Con estas cartas tiene que jugar el actual Gobierno bipartito, cuya acción parlamentaria se sustenta a base de acuerdos con partidos minoritarios de corte nacionalista cuyas miras son tan cortas como los anteojos de mi abuela.

Así las cosas, al Ejecutivo de Pedro Sánchez le toca hacer encaje de bolillos un día sí y otro también para convencer no sólo a sus teóricos ‘socios’ legislativos, sino especialmente a Bruselas, que sigue insistiendo en la exigencia de urgir a España a aprobar una reforma de las pensiones con el fin de que sean asumibles y sostenibles en el futuro. Una moneda que, como tal, tiene su reverso para un Gobierno que, tarde o temprano, tendrá que jugarse su continuidad en las urnas, donde es bien sabida la importancia cuantitativa del voto de los pensionistas.

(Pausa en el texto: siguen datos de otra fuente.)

-- ==== Sys2Proof/Machine/Pins.lean ====
section
/-!
DEFINITION. The pins of the part and their levels (R186, Table 50), as functions of State: what a
station pulls low, what its SPI pins carry, and what a wired line shows.
-/
namespace Sys2Proof.Machine

/-- The pins of Table 50 but for supply and ground. -/
inductive Pin where
  | sid (bit : Fin 3)
  | reset
  | cs
  | sck
  | sdi
  | sdo
  | int
  | refclk
  | req (number : StationNo)
  | ack (number : StationNo)
  | pri
  | thr
  | flt
  | mrs
  | frm
  | data (bit : Fin 4)
  deriving DecidableEq, Repr

/-- The pins through which several stations, or several parts, pull one line low (Table 50). -/
def Pin.openDrain : Pin → Bool
  | .int | .req _ | .ack _ | .pri | .thr | .flt | .mrs | .frm | .data _ => true
  | .sid _ | .reset | .cs | .sck | .sdi | .sdo | .refclk => false

/-- The pins the part only takes in (Table 50). -/
def Pin.input : Pin → Bool
  | .sid _ | .reset | .cs | .sck | .sdi | .refclk => true
  | .sdo | .int | .req _ | .ack _ | .pri | .thr | .flt | .mrs | .frm | .data _ => false

/-- The nibble this station drives at position `i` of its record in transfer: the record won with,
low nibble of each byte first (R66, R181); none while it drives no record. -/
def State.drivenNibble (i : Nat) (s : State) : Option Nibble :=
  if s.dataDriven then (s.request.own.map (fun o => nibblesOfBytes o.contents)).bind (·[i]?)
  else none

/-- The part pulls a pin low (R186, Table 50): INT while it is asserted, the REQ and ACK of its own
strapped number and no other, the shared lines it asserts, FRM while it frames a record, and of
D0–D3 each bit that is 1 in the nibble it drives. `i` is the nibble of the transfer that passes. -/
def State.pullsLow (i : Nat) (pin : Pin) (s : State) : Bool :=
  match pin with
  | .int => s.intAsserted
  | .req number => number == s.me && s.reqDriven
  | .ack number => number == s.me && s.ackDriven
  | .pri => s.priDriven
  | .thr => s.thrDriven
  | .flt => s.fltDriven
  | .mrs => s.mrsDriven
  | .frm => s.dataDriven
  | .data bit => ((s.drivenNibble i).map (·.getLsbD bit.val)).getD false
  | .sid _ | .reset | .cs | .sck | .sdi | .sdo | .refclk => false

/-- The level of a wired line, high being true: low while any of the stations on it pulls it low
(R186). -/
def wiredHigh (i : Nat) (pin : Pin) (stations : List State) : Bool :=
  !stations.any (State.pullsLow i pin)

/-- What a level on an input pin or a wired line stands for (Table 50): on SID2–SID0 a high level is
1; every other line with an asserted level is asserted low, and on D0–D3 low carries a 1. -/
def Pin.asserted (pin : Pin) (high : Bool) : Bool :=
  match pin with
  | .sid _ => high
  | .reset | .cs | .int | .req _ | .ack _ | .pri | .thr | .flt | .mrs | .frm | .data _ => !high
  | .sck | .sdi | .sdo | .refclk => false

/-- SDO at bit `k` of the byte being moved, the most significant bit first (R179): driven while CS
is asserted, none while it is left undriven (R186). -/
def State.sdoLevel (k : Fin 8) (s : State) : Option Bool :=
  if s.host.selected then s.host.sdo.map (fun b => b.getMsbD k.val) else none

end Sys2Proof.Machine
end

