-- ==== Sys2Proof/Certificates/Slice0/Obligations.lean ====
section
/-!
DEFINITION. The statements for the provers. Each says in its docstring which rules of spec/ it
follows; where it rests on a choice of the model it names the log entry.
-/
open Sys2Proof Sys2Proof.Machine

/-! ### The step and the queue -/

/-- A step takes the command at the front of the queue and runs it on the queue's rest; on an empty
queue the block idles (the model's choice, log entry 2). -/
def Obligations.StepRunsTheFrontCommandElseIdles : Prop :=
  (∀ (c : Instr) (rest : List Instr) (s : State),
     step { s with pending := c :: rest } = exec c { s with pending := rest }) ∧
  ∀ s : State, s.pending = [] → step s = .next s

/-- Every command of the table answers a next state and leaves the queue to the step: nothing the
spec describes stops the block. -/
def Obligations.EveryCommandCompletesAndKeepsTheQueue : Prop :=
  ∀ (c : Instr) (s : State), ∃ t, exec c s = .next t ∧ t.pending = s.pending

/-! ### Resets, pins, lock and step (R57 to R60, R101, R110) -/

/-- What reset leaves, item by item, as Table 14, Table 28, Table 39 and the reset lines of R2, R5,
R14, R18, R20, R21, R24, R124, R131, R160, R161, R165 and R169 give it; and what the registers of
the window then read (Table 39), the unassigned, write-only and port addresses 00h among them. The
STATION number (log entry 1), PRI as others drive it (log entry 4) and the items of an IDLE tracker
are not among them. -/
def Obligations.ResetLeavesTheSpecsValues : Prop :=
  (let b := State.reset.bus
   let e := State.reset.engine
   let r := State.reset.request
   let c := State.reset.control
   let h := State.reset.host
   (b.locked = false ∧ b.inStep = false ∧ b.openList = [] ∧ b.inTransfer = none ∧ b.window = none ∧
     b.turn = 7 ∧ b.commit = 0#32 ∧ (∀ k : StationNo, b.roster[k] = .absent) ∧ b.syncList = [] ∧
     b.joinCommit = 0#32 ∧ b.restart = false ∧ b.mrsDrive = false ∧ b.tracker.phase = .idle ∧
     b.applyQueue = []) ∧
   ((∀ p : PoolNo, e.pools[p] = ⟨0#16, 0#16, 0, false⟩) ∧ (∀ i : SlotNo, e.slots[i] = none) ∧
     e.digest = digestOf e.pools e.slots ∧ e.history = [] ∧ e.commit = 0#32 ∧ e.stale = false ∧
     e.current = false ∧ e.horizon = 64 ∧ (∀ i : SlotNo, e.notices[i] = none) ∧
     e.auditRecord = none ∧ e.viewPending = none ∧ (∀ x ∈ e.viewBuffer, x = 0x00#8) ∧
     e.scan = none ∧ e.findResult = ⟨.none, 0x00#8, [], 0#32⟩) ∧
   (r.lrq = [] ∧ r.own = none ∧ r.held = none ∧ r.outcomes = [] ∧ r.completions = [] ∧
     r.reserved = 0 ∧ r.auditDue = false ∧ r.cursor = ⟨none, .idle, 0, 0, 0⟩) ∧
   (c.station = .config ∧ c.phase = .awaiting ∧ c.leaveReason = .left ∧ c.leaveHeld = false ∧
     c.exitCause = .none ∧ c.syncTimer = .stopped) ∧
   (h.site = 0#16 ∧ h.events = 0#16 ∧ h.mask = 0#16 ∧ h.lastCmd = ⟨.none, false, 0⟩ ∧
     h.find = ⟨0x00#8, 0x3F#8, 0xFF#8, 0xFF#8, 0xF7#8⟩ ∧ h.requestBytes = [] ∧ h.compRead = none)) ∧
  ∀ a : Addr, a ≠ 0x05#7 → State.peek a State.reset =
    if a = 0x00#7 then 0x4E#8 else if a = 0x01#7 then 0x5A#8 else if a = 0x02#7 then 0xC8#8
    else if a = 0x03#7 then 0x01#8 else if a = 0x10#7 then 0x08#8 else if a = 0x18#7 then 0x3F#8
    else if a = 0x19#7 then 0xFF#8 else if a = 0x1A#7 then 0xFF#8 else if a = 0x1B#7 then 0xF7#8
    else if a = 0x24#7 then emptyDigest.extractLsb' 0 8
    else if a = 0x25#7 then emptyDigest.extractLsb' 8 8
    else if a = 0x26#7 then emptyDigest.extractLsb' 16 8
    else if a = 0x27#7 then emptyDigest.extractLsb' 24 8
    else 0x00#8

/-- PIN_RESET (R60, Table 14, and the reset lines of every block): every block takes its pin-reset
state. REINIT (R110): every block takes its soft-reset value; the station number and the lock are
kept; LASTCMD does not show it. The model's own: the station number 0 that PIN_RESET leaves until
RESET_RELEASE (log entry 1, DESIGN CHOICE), the items of the engine that the rules imply and no
table lists (log entry 12), those of an IDLE tracker beside its phase (log entry 29, DESIGN CHOICE), PRI as others drive it, which lies outside the part (log entry 4), and
the frame in which REINIT was written, which goes on (log entry 22). -/
def Obligations.ResetsTakeEveryBlockToItsResetValue : Prop :=
  (∀ s : State, ∃ t, exec .pinReset s = .next t ∧
     t.bus = { State.reset.bus with priIn := s.bus.priIn } ∧ t.engine = State.reset.engine ∧
     t.request = State.reset.request ∧ t.control = State.reset.control ∧
     t.host = State.reset.host ∧ t.intAsserted = false ∧ t.reqDriven = false ∧
     t.priDriven = false ∧ t.thrDriven = false ∧ t.ackDriven = false ∧ t.fltDriven = false ∧
     t.dataDriven = false ∧ t.mrsDriven = false) ∧
  ∀ s : State, ∃ t, exec .reinit s = .next t ∧
    t.bus = { State.reset.bus with
      station := s.bus.station, locked := s.bus.locked, priIn := s.bus.priIn } ∧
    t.engine = State.reset.engine ∧ t.request = State.reset.request ∧
    t.control = State.reset.control ∧
    t.host = { State.reset.host with
      selected := true, frame := some ⟨false, 0x09#7⟩, sdo := some 0x00#8 } ∧
    t.reqDriven = false ∧ t.ackDriven = false ∧ t.fltDriven = false ∧ t.thrDriven = false ∧
    t.dataDriven = false ∧ t.mrsDriven = false

/-- RESET_RELEASE (R101): the straps give the station number, SID2 its most significant bit, STATION
shows it, and nothing else changes; no command but PIN_RESET and RESET_RELEASE changes it; a write
to STATION is ignored. That RESET_RELEASE samples in every state, also where no PIN_RESET precedes
it, and that PIN_RESET sets a number, is the model's choice (log entry 1, DESIGN CHOICE). -/
def Obligations.StationNumberIsSampledAtReleaseAndHeld : Prop :=
  (∀ (straps : BitVec 3) (s : State), ∃ t, exec (.resetRelease straps) s = .next t ∧
     t = { s with bus := { s.bus with station := t.bus.station } } ∧
     t.bus.station.val = straps.toNat ∧ State.peek 0x05#7 t = straps.setWidth 8) ∧
  (∀ (c : Instr) (s t : State), exec c s = .next t → c ≠ .pinReset →
    (∀ straps, c ≠ .resetRelease straps) → t.bus.station = s.bus.station) ∧
  (∀ s : State, State.peek 0x05#7 s = byteOfNat s.bus.station.val) ∧
  ∀ (value : Byte) (s : State), ∃ t, exec (.registerWrite (.write 0x05#7) value) s = .next t ∧
    OnlyHost s t ∧ HostRegistersKept s t

/-- LOCK_GAIN (R57): LOCKED, not in step, open list empty, nothing in transfer, turn pointer 7, the
LOCK flag set; roster, sync list, commit counter and everything else keep their values. QUIET_BUS
(R59): a LOCKED bus unit that was not in step is in step, open list empty, nothing in transfer; the
turn pointer and everything else keep their values. That both also leave no window and no restart
episode in progress is read from the rules (log entry 17, DEDUCED). -/
def Obligations.LockGainAndQuietBusStartTheBusUnit : Prop :=
  (∀ s : State, s.bus.locked = false → ∃ t, exec .lockGain s = .next t ∧
     t.bus = { s.bus with
       locked := true, inStep := false, openList := [], inTransfer := none, window := none
       turn := 7, restart := false } ∧
     HostButEvents s t [.lock] ∧ t.engine = s.engine ∧ t.request = s.request ∧
     t.control = s.control ∧ t.pending = s.pending) ∧
  ∀ s : State, s.bus.locked = true → s.bus.inStep = false → ∃ t, exec .quietBus s = .next t ∧
    t.bus = { s.bus with
      inStep := true, openList := [], inTransfer := none, window := none, restart := false } ∧
    OnlyBus s t

/-- LOCK_LOSS (R58, R116): the bus unit stops, discards its open list and what is in transfer, is
not LOCKED and not in step, drives no line, keeps turn pointer and commit counter, and LOCK is set.
A member or a JOINING station enters OUTSIDE with LOCK_LOST; in CONFIG or OUTSIDE the station state
does not change. An own ordinary record open or in transfer, or waiting for a resend, is CANCELLED
with no commit number (R155, R157), after the outcome list at an exit (the order is log entry 8's,
DEDUCED); one not yet won ends without a completion. -/
def Obligations.LockLossStopsTheBusUnit : Prop :=
  ∀ s : State, s.bus.locked = true → ∃ t, exec .lockLoss s = .next t ∧
    t.bus.locked = false ∧ t.bus.inStep = false ∧ t.bus.openList = [] ∧
    t.bus.inTransfer = none ∧ t.bus.window = none ∧ t.bus.turn = s.bus.turn ∧
    t.bus.commit = s.bus.commit ∧ t.bus.joinCommit = s.bus.joinCommit ∧
    t.bus.station = s.bus.station ∧ t.host.flag .lock = true ∧
    t.reqDriven = false ∧ t.priDriven = false ∧ t.thrDriven = false ∧ t.ackDriven = false ∧
    t.fltDriven = false ∧ t.dataDriven = false ∧ t.mrsDriven = false ∧ t.pending = s.pending ∧
    (∀ own q entry, s.request.own = some own → own.what = .ordinary q entry →
      s.request.held = none → s.control.member = true ∨ s.control.station = .joining →
      t.request.completions = s.request.completions ++
        s.request.outcomes.map OutcomeEntry.cancelled ++
        (if own.cond = .onBus ∨ own.won = true
          then [⟨q.ref, q.demand.code, .cancelled, q.demand.slot, .none, none⟩] else [])) ∧
    (∀ own q entry, s.request.own = some own → own.what = .ordinary q entry →
      own.cond = .onBus → s.control.station = .config ∨ s.control.station = .outside →
      t.request.own = none ∧ t.request.completions = s.request.completions ++
        [⟨q.ref, q.demand.code, .cancelled, q.demand.slot, .none, none⟩]) ∧
    (s.control.member = true ∨ s.control.station = .joining →
      t.control.station = .outside ∧ t.control.exitCause = .lockLost ∧
      t.host.flag .outside = true ∧ t.host.lastCmd = ⟨.exit, false, s.request.lrq.length⟩ ∧
      t.request.own = none ∧ t.request.held = none ∧ t.request.lrq = [] ∧
      t.request.outcomes = [] ∧ t.bus.applyQueue = [] ∧ t.bus.syncList = [] ∧
      t.bus.roster = Roster.allAbsent ∧
      t.engine = { s.engine with stale := true, current := false, historyRunning := false }) ∧
    (s.control.station = .config ∨ s.control.station = .outside →
      t.control = s.control ∧ t.engine = s.engine ∧ t.bus.roster = s.bus.roster ∧
      t.bus.applyQueue = s.bus.applyQueue)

Difícil equilibrio que se percibe, además, en los continuos vaivenes que tanto el ministro José Luis Escrivá como el propio grueso del Gobierno están escenificando ante la opinión pública con el supuesto ánimo de contentar a unos y otros.

La actual reforma, aún a medio hacer, ha tocado solamente los coeficientes correctores de la anticipación de la pensión, el cheque anticipo y poco más. Pero, en cambio, no ha entrado en harina, en la profundidad de una transformación que permita a su vez el alivio de las arcas públicas.

En este tobogán de sube y baja con el que desayunamos últimamente, protagonizado por el Ejecutivo central y su ministro, figura el ofrecimiento a Europa de un nuevo ajuste de las pensiones a cambio de los fondos de la UE, ampliando para ello a finales de 2022 el cálculo de las prestaciones de los 25 años hasta los 35, una estimación que podría suponer un ahorro del 6,3%.

Y aunque el ministro Escrivá y la ministra Nadia Calviño han salido al quite, con el argumento de que lo firmado con la UE es “una síntesis” y que sólo subirían los años de cálculo de la pensión a “algunas personas”, lo cierto es que la inquietud entre la población ha subido como la espuma por enésima vez.

Y la cosa no es para menos, cuando las negociaciones se producen en medio del oscurantismo y la improvisación, tratándose, como es, de un asunto que afecta al bienestar de millones de ciudadanos.

Se comprende la presión de Europa, pero de una vez por todas, los gobiernos, tienen que coger el toro por los cuernos y garantizar este derecho desde el rigor y la sostenibilidad que requiere el sistema de pensiones. Ahí se demostrará o no la política de Estado que tantas veces echamos de menos entre nuestros gobernantes.